Sur le vif - Samedi 06.02.21 - 11.44h
Ce matin, le ciel affiche le jaune sépia des albums de photos de nos parents. Me revient en mémoire l'une d'entre elles, ma mère au sommet du Catogne, 1940 ou 1941. C'était quelques mois avant qu'elle ne tombe dans une vertigineuse crevasse, au glacier d'Orny, sur la route de la Cabane du Trient (1942). Elle en ressortira après des heures d'angoisse, hissée par une corde. Mon père, et le gardien de la Cabane d'Orny, M. Formaz, l'avaient sauvée. Incarcérée dans les glaces, elle avait prié la Vierge, sur son médaillon. Cet épisode lui ôtera pour la vie, contrairement à mon père, le goût de la haute montagne. Dès lors, pour toute ma vie, le goût de la montagne, la passion du travail, c'était mon père ; la nostalgie et les livres, la sensibilité aux mots, c'était ma mère.
Le ciel jaune de Genève donne l'impression de nous inclure vivants dans ce qui sera, un jour, un témoignage du passé : "Tu te souviens du 6 février 2021 ?", un peu comme "Tu te souviens de ce même 6 février, en 1934, à Paris, quand les Ligues ont tenté le coup de force ?", ou encore : "Tu te souviens de la neige de 1985, à Genève ?".
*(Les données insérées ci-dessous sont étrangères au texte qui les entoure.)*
-- ==== Sys2Proof/Laws/Entering.lean ====
section
/-! SUPPORT. The roster's handling of a frame, said once as a whole next state (R101, R119, R128 to R131). -/

namespace Sys2Proof.Machine

/-! Updates of one record. -/

section Tables
variable {α κ : Type} [DecidableEq κ] {key : α → κ} {k : κ} {l : List α}

theorem updateKey_updateKey {f g : α → α} (hg : ∀ a, key a = k → key (g a) = k) :
    updateKey key k f (updateKey key k g l) = updateKey key k (fun a => f (g a)) l := by
  unfold updateKey
  rw [List.map_map]
  apply List.map_congr_left
  intro a _
  by_cases h : key a = k
  · simp [h, hg a h]
  · simp [h]

/-- With distinct keys an update depends on the record of its key alone. -/
theorem updateKey_congr {f g : α → α} {a : α} (hn : (l.map key).Nodup) (ha : lookupKey key k l = some a)
    (hfg : f a = g a) : updateKey key k f l = updateKey key k g l := by
  unfold updateKey
  apply List.map_congr_left
  intro b hb
  by_cases h : key b = k
  · have : a = b := Option.some.inj (ha.symm.trans (lookupKey_of_mem hn hb h))
    rw [if_pos h, if_pos h, ← this, hfg]
  · simp [h]

theorem updateKey_absent {f : α → α} (h : lookupKey key k l = none) : updateKey key k f l = l := by
  unfold updateKey
  conv_rhs => rw [← List.map_id l]
  apply List.map_congr_left
  intro b hb
  simp [lookupKey_none h b hb]

theorem updateKey_id : updateKey key k id l = l := by
  unfold updateKey; simp

theorem lookupKey_updateKey_of_ne {f : α → α} {j : κ} (hf : ∀ a, key a = k → key (f a) = k) (h : j ≠ k) :
    lookupKey key j (updateKey key k f l) = lookupKey key j l := by
  unfold lookupKey updateKey
  induction l with
  | nil => rfl
  | cons a rest ih =>
    by_cases ha : key a = k
    · simp [ha, hf a ha, Ne.symm h, ih]
    · simp only [List.map_cons, ha, if_false, List.find?_cons, ih]

end Tables

/-! The restart of a station at the consumer groups (R119). -/

/-- The notice of the tear a restart makes in the group of an index (R116, R119). -/
def restartNotice (s : State) (src k : Nat) : List (NoticeKind × Word × Word) :=
  match s.grp k with
  | none => []
  | some r =>
    if r.assembly.any (fun a => a.producer = src) then
      [(.groupTorn, BitVec.ofNat 16 r.index,
        BitVec.ofNat 16 (4 * 256 + ((r.assembly.map (fun a => a.arrived.count true)).getD 0)))]
    else []

theorem groupAfterRestart_index (s : State) (src : Nat) (r : GroupRecord) :
    (groupAfterRestart s src r).index = r.index := by
  unfold groupAfterRestart
  split
  · rfl
  · split <;> rfl

/-- The restart of a station at one group (R119). -/
theorem groupRestart_eq (src k : Nat) {s : State} (hn : (s.ga.map GroupRecord.index).Nodup) :
    State.groupRestart src s k =
      { s with
        ga := updateKey GroupRecord.index k (groupAfterRestart s src) s.ga
        nq := posted s (restartNotice s src k) } := by
  unfold State.groupRestart restartNotice
  cases hg : s.grp k with
  | none => simp only [posted_nil]; rw [updateKey_absent hg]
  | some r =>
    have hi : r.index = k := (lookupKey_some hg).2
    by_cases hp : r.assembly.any (fun a => a.producer = src) = true
    · have e : groupAfterRestart s src r = { r with assembly := none, completed := none, torn := bump 65535 r.torn } :=
        if_pos hp
      cases ha : r.assembly with
      | none => simp [ha] at hp
      | some a =>
        have hs : a.producer = src := by simpa [ha] using hp
        simp only [ha, hs, if_true, Option.any_some, decide_true, State.tear, emit_eq, State.setGrp, hi]
        rw [updateKey_congr (g := groupAfterRestart s src) hn hg (e.symm ▸ rfl)]
        rfl
    · have e : groupAfterRestart s src r =
          if (s.members k).any (fun e => e.producer = some src) = true then { r with completed := none } else r := by
        rw [← hi]; exact if_neg hp
      have clear :
          (if (s.members k).any (fun e => e.producer = some src) = true then
            s.setGrp k (fun x => { x with completed := none })
          else s) =
            { s with ga := updateKey GroupRecord.index k (groupAfterRestart s src) s.ga } := by
        split
        · next hf =>
          rw [if_pos hf] at e
          unfold State.setGrp
          rw [updateKey_congr (g := groupAfterRestart s src) hn hg e.symm]
        · next hf =>
          rw [if_neg hf] at e
          rw [updateKey_congr (f := groupAfterRestart s src) (g := id) hn hg e, updateKey_id]
      simp only [hp, Bool.false_eq_true, if_false, posted_nil, clear]
      cases ha : r.assembly with
      | none => rfl
      | some a =>
        have hs : ¬a.producer = src := by simpa [ha] using hp
        simp only [hs, if_false]

/-- The restart of a station at a run of groups. -/
theorem groupRestarts_eq (src : Nat) : ∀ (ks : List Nat) (s : State), (s.ga.map GroupRecord.index).Nodup → ks.Nodup →
    ks.foldl (State.groupRestart src) s =
      { s with
        ga := s.ga.map (fun r => if r.index ∈ ks then groupAfterRestart s src r else r)
        nq := posted s (ks.flatMap (restartNotice s src)) } := by
  intro ks
  induction ks with
  | nil => intro s _ _; simp
  | cons k rest ih =>
    intro s hn hk
    obtain ⟨hk1, hk2⟩ := List.nodup_cons.1 hk
    rw [List.foldl_cons, groupRestart_eq src k hn]
    have hkeys : (updateKey GroupRecord.index k (groupAfterRestart s src) s.ga).map GroupRecord.index =
        s.ga.map GroupRecord.index :=
      updateKey_keys (fun a h => (groupAfterRestart_index s src a).trans h)
    rw [ih _ (by simpa [hkeys] using hn) hk2]
    have hnote : rest.flatMap (restartNotice
          { s with
            ga := updateKey GroupRecord.index k (groupAfterRestart s src) s.ga
            nq := posted s (restartNotice s src k) } src) = rest.flatMap (restartNotice s src) := by
      apply List.flatMap_congr
      intro j hj
      have hne : j ≠ k := fun e => hk1 (e ▸ hj)
      unfold restartNotice State.grp
      simp only
      rw [lookupKey_updateKey_of_ne (fun a h => (groupAfterRestart_index s src a).trans h) hne]
    simp only [hnote, List.flatMap_cons]
    rw [posted_append]
    congr 1
    · unfold updateKey
      rw [List.map_map]
      apply List.map_congr_left
      intro r _
      by_cases h : r.index = k
      · have : (groupAfterRestart s src r).index ∉ rest := by rw [groupAfterRestart_index, h]; exact hk1
        simp [h, this]
      · have : ∀ x : State, x.st = s.st → groupAfterRestart x src r = groupAfterRestart s src r := by
          intro x hx; unfold groupAfterRestart State.members; rw [hx]
        simp [h, this]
Le ciel jaune de ce matin restera dans nos mémoires. Je le regarde, il me fait un peu peur, une peur d'enfant face à ces albums de ses parents, années vingt, trente, quarante, Valais, Allemagne, montagne, familles nombreuses réunies dans les fêtes, mariages, baptêmes, grillades de famille sur les bords du Trient ou dans le Val Ferret. Et puis, mes quatre grands-parents, qui hélas me furent tous inconnus : Maurice Rausis meurt en 1925 (à 33 ans), Emma en 1959 (je n'avais que quelques mois), Emile Décaillet en 1941, Marie en 1951.
Le jaune de ce matin m'envahit comme la puissance du passé. Quand on n'a connu aucun de ses quatre grands-parents, on a besoin de remonter dans l'Histoire. Cela m'est advenu incroyablement tôt. Savoir ce qui s'est passé avant moi. Ce qu'on dit, et ce qu'on cache. La part du mythe, celle du réel. Toute une vie, pour corriger, ou tout au moins affiner sa vision d'une époque. C'est pour cela que je me suis lancé, en 2015, dans une monumentale Histoire de l'Allemagne.
Je disserte sur le jaune, et autour de moi, des dizaines de milliers de gens doivent éprouver des sentiments similaires. Chacun l'interprétera à sa manière, ce retour de l'archaïque dans une aube d'arrière-hiver 2021. Parce que chacun de nous est unique. Avec son passé, sa mémoire, ses souffrances, ses cicatrices, l'intimité de ce qu'il garde pour lui. Ce jaune nous ramène à notre fragilité d'humains, juste interpellés par un phénomène météorologique dont nous aurons, ce soir, au téléjournal, les puissantes exégèses scientifiques. Je sais déjà que je ne les écouterai que distraitement. Je serai de retour dans mon passé. Quelque part, entre glacier d'Orny et sommet du Catogne.